[Start of section]
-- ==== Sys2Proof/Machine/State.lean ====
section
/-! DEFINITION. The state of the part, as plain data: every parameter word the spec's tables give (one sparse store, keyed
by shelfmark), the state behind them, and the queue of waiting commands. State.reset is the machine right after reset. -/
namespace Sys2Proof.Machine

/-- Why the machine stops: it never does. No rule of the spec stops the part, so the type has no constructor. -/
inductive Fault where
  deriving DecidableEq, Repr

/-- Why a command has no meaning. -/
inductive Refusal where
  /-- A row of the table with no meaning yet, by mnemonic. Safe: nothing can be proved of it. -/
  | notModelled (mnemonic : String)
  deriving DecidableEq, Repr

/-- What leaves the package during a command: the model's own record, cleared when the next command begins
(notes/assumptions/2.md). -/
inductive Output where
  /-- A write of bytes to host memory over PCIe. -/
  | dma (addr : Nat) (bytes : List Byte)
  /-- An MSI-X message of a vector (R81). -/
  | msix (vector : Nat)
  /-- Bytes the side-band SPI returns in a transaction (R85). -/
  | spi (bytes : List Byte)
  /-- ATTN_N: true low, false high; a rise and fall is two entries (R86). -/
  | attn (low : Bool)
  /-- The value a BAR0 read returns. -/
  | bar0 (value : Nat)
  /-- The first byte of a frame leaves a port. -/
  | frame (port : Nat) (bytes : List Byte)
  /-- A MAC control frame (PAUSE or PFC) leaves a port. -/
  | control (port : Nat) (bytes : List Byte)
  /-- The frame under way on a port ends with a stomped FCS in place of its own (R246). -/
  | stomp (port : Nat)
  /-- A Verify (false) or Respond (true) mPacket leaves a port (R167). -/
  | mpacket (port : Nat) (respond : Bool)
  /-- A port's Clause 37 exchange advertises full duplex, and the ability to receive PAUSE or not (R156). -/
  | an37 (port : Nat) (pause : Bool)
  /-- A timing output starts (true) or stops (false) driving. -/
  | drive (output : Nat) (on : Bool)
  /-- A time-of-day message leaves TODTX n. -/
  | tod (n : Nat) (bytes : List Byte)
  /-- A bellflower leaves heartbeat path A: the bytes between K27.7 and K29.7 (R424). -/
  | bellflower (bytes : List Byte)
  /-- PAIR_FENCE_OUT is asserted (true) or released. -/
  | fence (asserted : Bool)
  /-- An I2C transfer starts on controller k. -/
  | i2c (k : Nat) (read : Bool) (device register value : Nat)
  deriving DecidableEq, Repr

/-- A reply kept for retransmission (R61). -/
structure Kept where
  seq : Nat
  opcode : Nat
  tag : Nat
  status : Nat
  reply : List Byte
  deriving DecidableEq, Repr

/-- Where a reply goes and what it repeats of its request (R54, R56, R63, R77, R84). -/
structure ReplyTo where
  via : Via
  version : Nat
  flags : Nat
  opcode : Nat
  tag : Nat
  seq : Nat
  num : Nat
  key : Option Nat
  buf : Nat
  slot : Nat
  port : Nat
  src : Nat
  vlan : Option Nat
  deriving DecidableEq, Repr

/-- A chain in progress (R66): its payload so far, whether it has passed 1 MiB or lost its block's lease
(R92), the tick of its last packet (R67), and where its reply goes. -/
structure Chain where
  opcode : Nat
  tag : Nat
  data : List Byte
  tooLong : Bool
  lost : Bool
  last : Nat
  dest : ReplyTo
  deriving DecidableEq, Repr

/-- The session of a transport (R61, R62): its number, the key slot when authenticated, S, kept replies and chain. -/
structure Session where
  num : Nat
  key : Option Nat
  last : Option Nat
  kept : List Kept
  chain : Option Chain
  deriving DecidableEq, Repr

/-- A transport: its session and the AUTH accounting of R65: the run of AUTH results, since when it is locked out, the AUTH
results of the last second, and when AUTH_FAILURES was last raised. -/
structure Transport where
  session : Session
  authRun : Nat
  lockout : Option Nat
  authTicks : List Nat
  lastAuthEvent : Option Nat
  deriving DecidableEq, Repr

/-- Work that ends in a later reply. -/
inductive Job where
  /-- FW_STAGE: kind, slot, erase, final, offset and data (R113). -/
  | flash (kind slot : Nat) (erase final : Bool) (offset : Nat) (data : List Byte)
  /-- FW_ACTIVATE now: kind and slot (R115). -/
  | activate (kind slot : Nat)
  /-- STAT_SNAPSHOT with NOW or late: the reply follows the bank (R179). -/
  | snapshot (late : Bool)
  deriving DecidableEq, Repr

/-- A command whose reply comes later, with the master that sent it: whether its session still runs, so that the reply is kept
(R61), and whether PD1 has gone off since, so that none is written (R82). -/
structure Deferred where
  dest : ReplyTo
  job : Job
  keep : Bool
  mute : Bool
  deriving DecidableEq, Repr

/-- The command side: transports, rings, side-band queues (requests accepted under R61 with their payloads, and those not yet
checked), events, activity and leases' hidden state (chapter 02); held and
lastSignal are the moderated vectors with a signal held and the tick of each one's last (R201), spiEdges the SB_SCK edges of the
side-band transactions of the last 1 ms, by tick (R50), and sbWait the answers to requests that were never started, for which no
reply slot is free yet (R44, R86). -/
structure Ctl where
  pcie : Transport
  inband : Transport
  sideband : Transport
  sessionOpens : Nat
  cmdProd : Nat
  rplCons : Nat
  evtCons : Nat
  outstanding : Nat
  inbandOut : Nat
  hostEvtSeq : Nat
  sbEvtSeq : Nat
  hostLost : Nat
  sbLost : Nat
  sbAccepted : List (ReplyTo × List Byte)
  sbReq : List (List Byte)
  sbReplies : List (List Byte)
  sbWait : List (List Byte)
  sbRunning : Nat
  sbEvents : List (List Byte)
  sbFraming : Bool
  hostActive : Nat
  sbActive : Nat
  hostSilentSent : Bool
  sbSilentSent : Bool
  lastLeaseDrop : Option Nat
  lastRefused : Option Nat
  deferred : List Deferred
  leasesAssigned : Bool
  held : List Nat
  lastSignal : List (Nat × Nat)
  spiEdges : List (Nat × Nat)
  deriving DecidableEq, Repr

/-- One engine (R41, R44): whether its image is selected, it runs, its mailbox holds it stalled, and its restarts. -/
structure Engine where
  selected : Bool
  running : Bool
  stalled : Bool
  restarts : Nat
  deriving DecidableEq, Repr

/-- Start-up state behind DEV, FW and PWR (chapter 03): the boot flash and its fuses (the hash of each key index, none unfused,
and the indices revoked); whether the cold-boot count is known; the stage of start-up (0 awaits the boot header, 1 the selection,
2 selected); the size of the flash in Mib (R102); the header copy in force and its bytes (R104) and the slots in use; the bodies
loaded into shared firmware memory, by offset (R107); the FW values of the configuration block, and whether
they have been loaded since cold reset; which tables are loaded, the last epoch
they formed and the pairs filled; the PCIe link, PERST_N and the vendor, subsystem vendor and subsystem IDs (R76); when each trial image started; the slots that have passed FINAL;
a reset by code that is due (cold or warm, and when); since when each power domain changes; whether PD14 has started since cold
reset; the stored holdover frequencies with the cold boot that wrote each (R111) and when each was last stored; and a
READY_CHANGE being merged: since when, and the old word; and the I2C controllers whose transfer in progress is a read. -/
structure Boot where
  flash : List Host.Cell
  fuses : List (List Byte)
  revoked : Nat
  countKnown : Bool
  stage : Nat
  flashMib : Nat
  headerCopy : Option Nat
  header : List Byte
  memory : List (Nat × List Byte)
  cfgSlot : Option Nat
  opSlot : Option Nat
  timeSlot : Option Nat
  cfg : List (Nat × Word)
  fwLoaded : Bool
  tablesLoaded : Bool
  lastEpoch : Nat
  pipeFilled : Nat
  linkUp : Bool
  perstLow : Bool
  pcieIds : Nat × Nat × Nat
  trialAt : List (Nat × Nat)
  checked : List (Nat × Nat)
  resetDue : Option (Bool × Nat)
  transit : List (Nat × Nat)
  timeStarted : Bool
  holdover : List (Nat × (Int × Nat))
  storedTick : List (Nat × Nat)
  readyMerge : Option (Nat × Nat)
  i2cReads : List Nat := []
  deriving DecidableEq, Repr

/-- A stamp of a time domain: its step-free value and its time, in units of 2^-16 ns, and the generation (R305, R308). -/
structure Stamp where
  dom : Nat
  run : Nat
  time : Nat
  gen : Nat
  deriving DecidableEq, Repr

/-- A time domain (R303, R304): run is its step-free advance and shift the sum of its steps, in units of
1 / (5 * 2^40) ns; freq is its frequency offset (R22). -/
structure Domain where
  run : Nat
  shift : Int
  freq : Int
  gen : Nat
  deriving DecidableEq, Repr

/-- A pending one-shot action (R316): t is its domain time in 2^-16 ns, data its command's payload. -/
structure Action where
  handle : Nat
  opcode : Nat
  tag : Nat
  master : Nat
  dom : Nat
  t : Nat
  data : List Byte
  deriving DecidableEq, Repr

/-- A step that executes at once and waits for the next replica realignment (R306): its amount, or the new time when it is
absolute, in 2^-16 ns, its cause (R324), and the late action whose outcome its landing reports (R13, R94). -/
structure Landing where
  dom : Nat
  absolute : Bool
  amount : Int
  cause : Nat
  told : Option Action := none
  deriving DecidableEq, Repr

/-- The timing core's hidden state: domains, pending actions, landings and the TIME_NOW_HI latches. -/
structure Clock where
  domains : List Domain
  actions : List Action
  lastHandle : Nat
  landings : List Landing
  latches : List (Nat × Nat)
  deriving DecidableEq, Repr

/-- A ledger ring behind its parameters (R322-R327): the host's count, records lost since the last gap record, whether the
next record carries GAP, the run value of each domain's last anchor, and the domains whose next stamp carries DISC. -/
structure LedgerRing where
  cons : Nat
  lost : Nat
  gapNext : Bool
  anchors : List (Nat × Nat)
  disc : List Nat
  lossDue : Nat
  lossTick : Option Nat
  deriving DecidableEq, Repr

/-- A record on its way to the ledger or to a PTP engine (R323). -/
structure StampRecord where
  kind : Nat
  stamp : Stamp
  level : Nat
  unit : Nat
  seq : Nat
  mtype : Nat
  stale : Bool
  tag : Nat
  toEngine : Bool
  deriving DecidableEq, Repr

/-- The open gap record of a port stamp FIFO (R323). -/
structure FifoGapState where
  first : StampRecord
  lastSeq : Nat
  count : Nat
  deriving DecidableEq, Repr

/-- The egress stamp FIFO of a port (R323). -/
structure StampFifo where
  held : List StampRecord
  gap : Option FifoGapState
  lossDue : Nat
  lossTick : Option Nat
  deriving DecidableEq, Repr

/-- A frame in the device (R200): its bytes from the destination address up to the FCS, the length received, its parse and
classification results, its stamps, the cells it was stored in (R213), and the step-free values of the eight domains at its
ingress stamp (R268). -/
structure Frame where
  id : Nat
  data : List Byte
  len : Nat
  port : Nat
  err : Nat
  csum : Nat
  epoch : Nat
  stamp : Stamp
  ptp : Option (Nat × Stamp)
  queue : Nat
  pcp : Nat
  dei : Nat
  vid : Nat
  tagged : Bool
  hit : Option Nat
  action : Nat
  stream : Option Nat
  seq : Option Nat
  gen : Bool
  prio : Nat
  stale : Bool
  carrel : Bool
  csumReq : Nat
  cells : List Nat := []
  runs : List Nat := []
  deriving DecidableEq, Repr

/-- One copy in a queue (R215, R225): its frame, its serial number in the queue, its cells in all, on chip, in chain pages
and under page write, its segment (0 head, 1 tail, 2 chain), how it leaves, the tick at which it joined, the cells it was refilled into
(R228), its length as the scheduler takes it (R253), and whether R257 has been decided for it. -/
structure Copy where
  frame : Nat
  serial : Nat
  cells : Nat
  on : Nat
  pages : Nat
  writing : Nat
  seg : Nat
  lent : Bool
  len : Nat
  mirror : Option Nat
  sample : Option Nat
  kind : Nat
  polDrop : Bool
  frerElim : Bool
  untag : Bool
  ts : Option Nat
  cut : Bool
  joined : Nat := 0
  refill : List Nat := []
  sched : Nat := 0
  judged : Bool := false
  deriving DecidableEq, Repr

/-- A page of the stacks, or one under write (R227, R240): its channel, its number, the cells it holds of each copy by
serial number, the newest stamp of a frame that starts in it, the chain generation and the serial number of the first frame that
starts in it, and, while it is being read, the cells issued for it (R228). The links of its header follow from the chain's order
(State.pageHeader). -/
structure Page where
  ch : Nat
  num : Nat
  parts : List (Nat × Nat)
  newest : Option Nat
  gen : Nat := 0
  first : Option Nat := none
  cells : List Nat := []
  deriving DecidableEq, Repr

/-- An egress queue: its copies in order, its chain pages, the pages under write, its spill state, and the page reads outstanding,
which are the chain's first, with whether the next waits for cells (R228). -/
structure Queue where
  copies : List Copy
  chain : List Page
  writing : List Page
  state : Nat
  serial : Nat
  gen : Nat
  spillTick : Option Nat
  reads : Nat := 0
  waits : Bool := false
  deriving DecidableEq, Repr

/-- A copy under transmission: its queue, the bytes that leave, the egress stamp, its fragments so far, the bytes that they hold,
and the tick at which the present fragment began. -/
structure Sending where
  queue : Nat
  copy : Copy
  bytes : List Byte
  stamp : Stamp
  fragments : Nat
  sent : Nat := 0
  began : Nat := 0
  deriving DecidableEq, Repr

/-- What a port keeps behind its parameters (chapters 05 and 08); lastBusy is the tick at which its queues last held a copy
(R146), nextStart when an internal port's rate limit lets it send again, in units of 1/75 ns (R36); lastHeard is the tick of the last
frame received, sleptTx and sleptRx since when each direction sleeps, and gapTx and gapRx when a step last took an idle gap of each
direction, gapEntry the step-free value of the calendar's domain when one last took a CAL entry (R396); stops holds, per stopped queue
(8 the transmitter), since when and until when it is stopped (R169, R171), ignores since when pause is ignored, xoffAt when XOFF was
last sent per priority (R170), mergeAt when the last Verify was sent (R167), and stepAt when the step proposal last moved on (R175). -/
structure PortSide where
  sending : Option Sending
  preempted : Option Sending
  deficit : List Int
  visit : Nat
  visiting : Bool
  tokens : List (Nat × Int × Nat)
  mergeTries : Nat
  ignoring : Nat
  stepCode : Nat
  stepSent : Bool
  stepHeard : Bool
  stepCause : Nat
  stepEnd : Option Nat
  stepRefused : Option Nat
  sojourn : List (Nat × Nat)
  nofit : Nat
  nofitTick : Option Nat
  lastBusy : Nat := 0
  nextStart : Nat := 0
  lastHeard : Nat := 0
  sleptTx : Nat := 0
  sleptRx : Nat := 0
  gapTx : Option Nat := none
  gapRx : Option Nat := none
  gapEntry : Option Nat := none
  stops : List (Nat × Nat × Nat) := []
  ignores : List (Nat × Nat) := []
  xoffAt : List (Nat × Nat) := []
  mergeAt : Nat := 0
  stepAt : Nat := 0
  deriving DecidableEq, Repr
[End of section]
[Start of section]
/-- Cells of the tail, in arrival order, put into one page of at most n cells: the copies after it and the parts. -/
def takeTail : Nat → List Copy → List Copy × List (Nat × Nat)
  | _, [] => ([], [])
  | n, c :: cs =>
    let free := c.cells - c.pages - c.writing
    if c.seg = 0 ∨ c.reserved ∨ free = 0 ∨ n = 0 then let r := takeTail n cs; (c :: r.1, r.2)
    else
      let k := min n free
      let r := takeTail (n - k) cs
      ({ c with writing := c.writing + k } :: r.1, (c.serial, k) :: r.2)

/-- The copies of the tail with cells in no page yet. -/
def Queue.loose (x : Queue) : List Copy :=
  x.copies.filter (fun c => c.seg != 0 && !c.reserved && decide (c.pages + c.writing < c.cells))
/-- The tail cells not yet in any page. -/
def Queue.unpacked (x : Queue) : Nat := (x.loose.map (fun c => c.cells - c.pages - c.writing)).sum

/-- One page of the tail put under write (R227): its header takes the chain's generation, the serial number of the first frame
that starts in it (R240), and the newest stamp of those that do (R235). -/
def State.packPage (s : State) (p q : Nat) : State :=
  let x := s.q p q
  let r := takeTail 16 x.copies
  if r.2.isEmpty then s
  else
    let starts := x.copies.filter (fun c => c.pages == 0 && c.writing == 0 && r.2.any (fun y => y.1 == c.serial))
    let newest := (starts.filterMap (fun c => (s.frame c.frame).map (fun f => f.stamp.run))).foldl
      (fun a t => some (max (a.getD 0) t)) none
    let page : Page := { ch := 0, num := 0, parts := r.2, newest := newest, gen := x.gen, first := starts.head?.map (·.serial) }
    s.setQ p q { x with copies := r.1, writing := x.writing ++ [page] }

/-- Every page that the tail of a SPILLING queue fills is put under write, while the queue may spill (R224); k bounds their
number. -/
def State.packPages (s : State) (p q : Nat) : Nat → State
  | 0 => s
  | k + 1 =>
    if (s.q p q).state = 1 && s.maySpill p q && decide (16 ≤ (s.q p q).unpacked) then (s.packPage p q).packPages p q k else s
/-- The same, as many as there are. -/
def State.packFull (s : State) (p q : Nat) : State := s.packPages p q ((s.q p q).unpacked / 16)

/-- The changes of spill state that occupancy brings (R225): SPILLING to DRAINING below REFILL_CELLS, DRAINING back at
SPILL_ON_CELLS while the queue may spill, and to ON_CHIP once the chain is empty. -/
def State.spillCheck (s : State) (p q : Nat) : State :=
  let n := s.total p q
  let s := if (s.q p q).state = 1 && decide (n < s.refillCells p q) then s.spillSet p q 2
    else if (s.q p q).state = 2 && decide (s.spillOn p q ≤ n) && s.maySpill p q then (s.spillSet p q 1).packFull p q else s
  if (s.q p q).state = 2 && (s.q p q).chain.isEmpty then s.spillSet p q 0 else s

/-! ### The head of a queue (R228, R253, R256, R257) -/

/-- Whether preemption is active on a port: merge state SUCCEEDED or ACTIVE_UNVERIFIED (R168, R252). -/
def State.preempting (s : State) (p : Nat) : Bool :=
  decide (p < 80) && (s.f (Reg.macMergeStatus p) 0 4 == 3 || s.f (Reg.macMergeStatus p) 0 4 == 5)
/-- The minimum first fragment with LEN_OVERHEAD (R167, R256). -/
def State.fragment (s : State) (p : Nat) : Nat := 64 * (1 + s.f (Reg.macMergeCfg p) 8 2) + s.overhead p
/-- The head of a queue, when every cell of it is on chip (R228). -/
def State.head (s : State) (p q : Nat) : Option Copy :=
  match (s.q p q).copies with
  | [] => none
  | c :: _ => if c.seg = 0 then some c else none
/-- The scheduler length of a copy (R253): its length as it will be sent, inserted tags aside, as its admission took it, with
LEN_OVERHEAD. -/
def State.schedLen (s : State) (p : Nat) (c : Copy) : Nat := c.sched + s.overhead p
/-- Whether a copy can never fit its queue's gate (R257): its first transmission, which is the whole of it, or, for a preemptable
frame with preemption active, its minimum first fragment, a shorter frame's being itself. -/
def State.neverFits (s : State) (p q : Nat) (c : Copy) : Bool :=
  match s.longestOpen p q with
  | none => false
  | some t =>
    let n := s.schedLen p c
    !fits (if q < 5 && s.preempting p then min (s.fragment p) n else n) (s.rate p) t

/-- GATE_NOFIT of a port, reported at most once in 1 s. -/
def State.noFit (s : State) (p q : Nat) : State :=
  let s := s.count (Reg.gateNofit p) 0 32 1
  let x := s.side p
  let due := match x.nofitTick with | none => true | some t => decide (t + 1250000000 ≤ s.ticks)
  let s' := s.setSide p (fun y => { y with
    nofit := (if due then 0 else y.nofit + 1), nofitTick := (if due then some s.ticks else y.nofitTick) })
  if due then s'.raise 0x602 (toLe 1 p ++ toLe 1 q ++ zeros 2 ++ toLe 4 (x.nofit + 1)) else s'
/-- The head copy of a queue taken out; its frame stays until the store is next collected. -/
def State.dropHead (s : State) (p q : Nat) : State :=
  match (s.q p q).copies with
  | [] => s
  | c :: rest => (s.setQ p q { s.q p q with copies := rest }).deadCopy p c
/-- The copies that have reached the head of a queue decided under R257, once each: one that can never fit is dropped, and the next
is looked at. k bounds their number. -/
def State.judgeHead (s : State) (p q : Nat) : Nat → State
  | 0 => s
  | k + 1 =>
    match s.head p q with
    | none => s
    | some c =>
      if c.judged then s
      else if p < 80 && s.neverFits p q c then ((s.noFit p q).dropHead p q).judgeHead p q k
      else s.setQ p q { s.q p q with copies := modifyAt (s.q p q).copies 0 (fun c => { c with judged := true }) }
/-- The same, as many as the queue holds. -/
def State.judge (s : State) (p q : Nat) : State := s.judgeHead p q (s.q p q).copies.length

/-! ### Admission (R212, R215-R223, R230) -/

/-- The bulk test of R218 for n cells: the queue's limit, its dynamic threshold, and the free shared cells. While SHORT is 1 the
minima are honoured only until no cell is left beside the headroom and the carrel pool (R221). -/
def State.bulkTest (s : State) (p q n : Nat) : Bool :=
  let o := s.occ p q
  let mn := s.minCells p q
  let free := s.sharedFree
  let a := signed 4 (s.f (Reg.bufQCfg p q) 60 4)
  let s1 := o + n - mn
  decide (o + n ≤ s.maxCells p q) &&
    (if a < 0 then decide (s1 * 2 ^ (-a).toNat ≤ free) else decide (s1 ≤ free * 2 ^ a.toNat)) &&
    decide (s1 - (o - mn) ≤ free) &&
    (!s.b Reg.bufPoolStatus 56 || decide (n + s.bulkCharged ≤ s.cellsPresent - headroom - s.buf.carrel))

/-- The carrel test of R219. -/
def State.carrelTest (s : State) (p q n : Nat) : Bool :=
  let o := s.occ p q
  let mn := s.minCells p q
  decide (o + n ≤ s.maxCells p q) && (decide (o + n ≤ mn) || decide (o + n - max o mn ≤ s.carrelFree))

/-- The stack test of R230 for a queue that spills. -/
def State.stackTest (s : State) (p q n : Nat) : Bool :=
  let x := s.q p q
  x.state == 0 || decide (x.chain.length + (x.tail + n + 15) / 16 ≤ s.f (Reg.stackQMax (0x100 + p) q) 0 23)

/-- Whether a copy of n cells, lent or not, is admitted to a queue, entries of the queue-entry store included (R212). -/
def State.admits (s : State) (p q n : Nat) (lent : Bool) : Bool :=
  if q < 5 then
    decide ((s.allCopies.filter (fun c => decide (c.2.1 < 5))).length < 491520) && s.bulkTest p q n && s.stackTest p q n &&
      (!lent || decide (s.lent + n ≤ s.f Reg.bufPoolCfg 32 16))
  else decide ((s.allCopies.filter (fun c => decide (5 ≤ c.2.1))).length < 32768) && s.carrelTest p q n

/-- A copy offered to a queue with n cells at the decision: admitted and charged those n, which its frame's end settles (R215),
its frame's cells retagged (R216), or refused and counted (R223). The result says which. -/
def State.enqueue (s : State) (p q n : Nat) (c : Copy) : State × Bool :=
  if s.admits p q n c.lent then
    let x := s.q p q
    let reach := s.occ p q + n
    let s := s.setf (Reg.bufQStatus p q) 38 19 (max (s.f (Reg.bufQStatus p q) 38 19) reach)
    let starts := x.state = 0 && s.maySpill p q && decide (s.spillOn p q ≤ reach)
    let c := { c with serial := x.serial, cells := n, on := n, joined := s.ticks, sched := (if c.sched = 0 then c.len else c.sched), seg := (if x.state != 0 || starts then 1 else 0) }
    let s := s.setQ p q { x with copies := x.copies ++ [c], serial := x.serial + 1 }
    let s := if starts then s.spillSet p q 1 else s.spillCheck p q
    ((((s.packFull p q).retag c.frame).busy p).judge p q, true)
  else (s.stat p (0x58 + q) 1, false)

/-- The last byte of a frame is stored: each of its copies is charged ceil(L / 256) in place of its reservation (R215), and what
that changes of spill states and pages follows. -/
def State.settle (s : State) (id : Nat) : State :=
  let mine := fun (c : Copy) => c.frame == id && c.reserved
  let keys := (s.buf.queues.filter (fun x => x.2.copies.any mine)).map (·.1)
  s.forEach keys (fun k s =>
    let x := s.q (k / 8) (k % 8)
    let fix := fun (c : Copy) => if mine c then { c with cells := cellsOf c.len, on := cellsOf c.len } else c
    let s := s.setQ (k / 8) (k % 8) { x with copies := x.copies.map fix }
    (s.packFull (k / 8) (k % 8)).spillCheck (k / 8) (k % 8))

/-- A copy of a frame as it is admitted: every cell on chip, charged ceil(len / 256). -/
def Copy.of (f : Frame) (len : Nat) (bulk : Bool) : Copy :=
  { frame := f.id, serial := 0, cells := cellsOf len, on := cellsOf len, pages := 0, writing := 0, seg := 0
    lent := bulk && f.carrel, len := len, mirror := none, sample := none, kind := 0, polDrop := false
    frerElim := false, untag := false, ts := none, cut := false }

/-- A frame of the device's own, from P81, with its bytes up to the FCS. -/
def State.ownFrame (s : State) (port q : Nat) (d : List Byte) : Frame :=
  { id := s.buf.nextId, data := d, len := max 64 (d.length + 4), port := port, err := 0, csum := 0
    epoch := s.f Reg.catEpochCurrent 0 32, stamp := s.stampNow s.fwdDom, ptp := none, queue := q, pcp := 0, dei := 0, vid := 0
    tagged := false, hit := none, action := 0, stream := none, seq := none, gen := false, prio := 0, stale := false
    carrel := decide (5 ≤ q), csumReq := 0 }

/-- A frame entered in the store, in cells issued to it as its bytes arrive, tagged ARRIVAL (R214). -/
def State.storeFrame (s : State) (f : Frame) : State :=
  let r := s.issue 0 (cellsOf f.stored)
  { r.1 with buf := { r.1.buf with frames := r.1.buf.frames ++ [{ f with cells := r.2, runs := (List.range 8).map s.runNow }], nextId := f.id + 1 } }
[End of section]
WORK INSTRUCTION: Extract the lines of the preceding material that run from the line with "-- ==== Sys2Proof/Machine/State.lean" through the line with "(respond : Bool)", inclusive, reproducing them exactly and adding nothing.

SOLUTION BELOW:
-- ==== Sys2Proof/Machine/State.lean ====
section
/-! DEFINITION. The state of the part, as plain data: every parameter word the spec's tables give (one sparse store, keyed
by shelfmark), the state behind them, and the queue of waiting commands. State.reset is the machine right after reset. -/
namespace Sys2Proof.Machine

/-- Why the machine stops: it never does. No rule of the spec stops the part, so the type has no constructor. -/
inductive Fault where
  deriving DecidableEq, Repr

/-- Why a command has no meaning. -/
inductive Refusal where
  /-- A row of the table with no meaning yet, by mnemonic. Safe: nothing can be proved of it. -/
  | notModelled (mnemonic : String)
  deriving DecidableEq, Repr

/-- What leaves the package during a command: the model's own record, cleared when the next command begins
(notes/assumptions/2.md). -/
inductive Output where
  /-- A write of bytes to host memory over PCIe. -/
  | dma (addr : Nat) (bytes : List Byte)
  /-- An MSI-X message of a vector (R81). -/
  | msix (vector : Nat)
  /-- Bytes the side-band SPI returns in a transaction (R85). -/
  | spi (bytes : List Byte)
  /-- ATTN_N: true low, false high; a rise and fall is two entries (R86). -/
  | attn (low : Bool)
  /-- The value a BAR0 read returns. -/
  | bar0 (value : Nat)
  /-- The first byte of a frame leaves a port. -/
  | frame (port : Nat) (bytes : List Byte)
  /-- A MAC control frame (PAUSE or PFC) leaves a port. -/
  | control (port : Nat) (bytes : List Byte)
  /-- The frame under way on a port ends with a stomped FCS in place of its own (R246). -/
  | stomp (port : Nat)
  /-- A Verify (false) or Respond (true) mPacket leaves a port (R167). -/
  | mpacket (port : Nat) (respond : Bool)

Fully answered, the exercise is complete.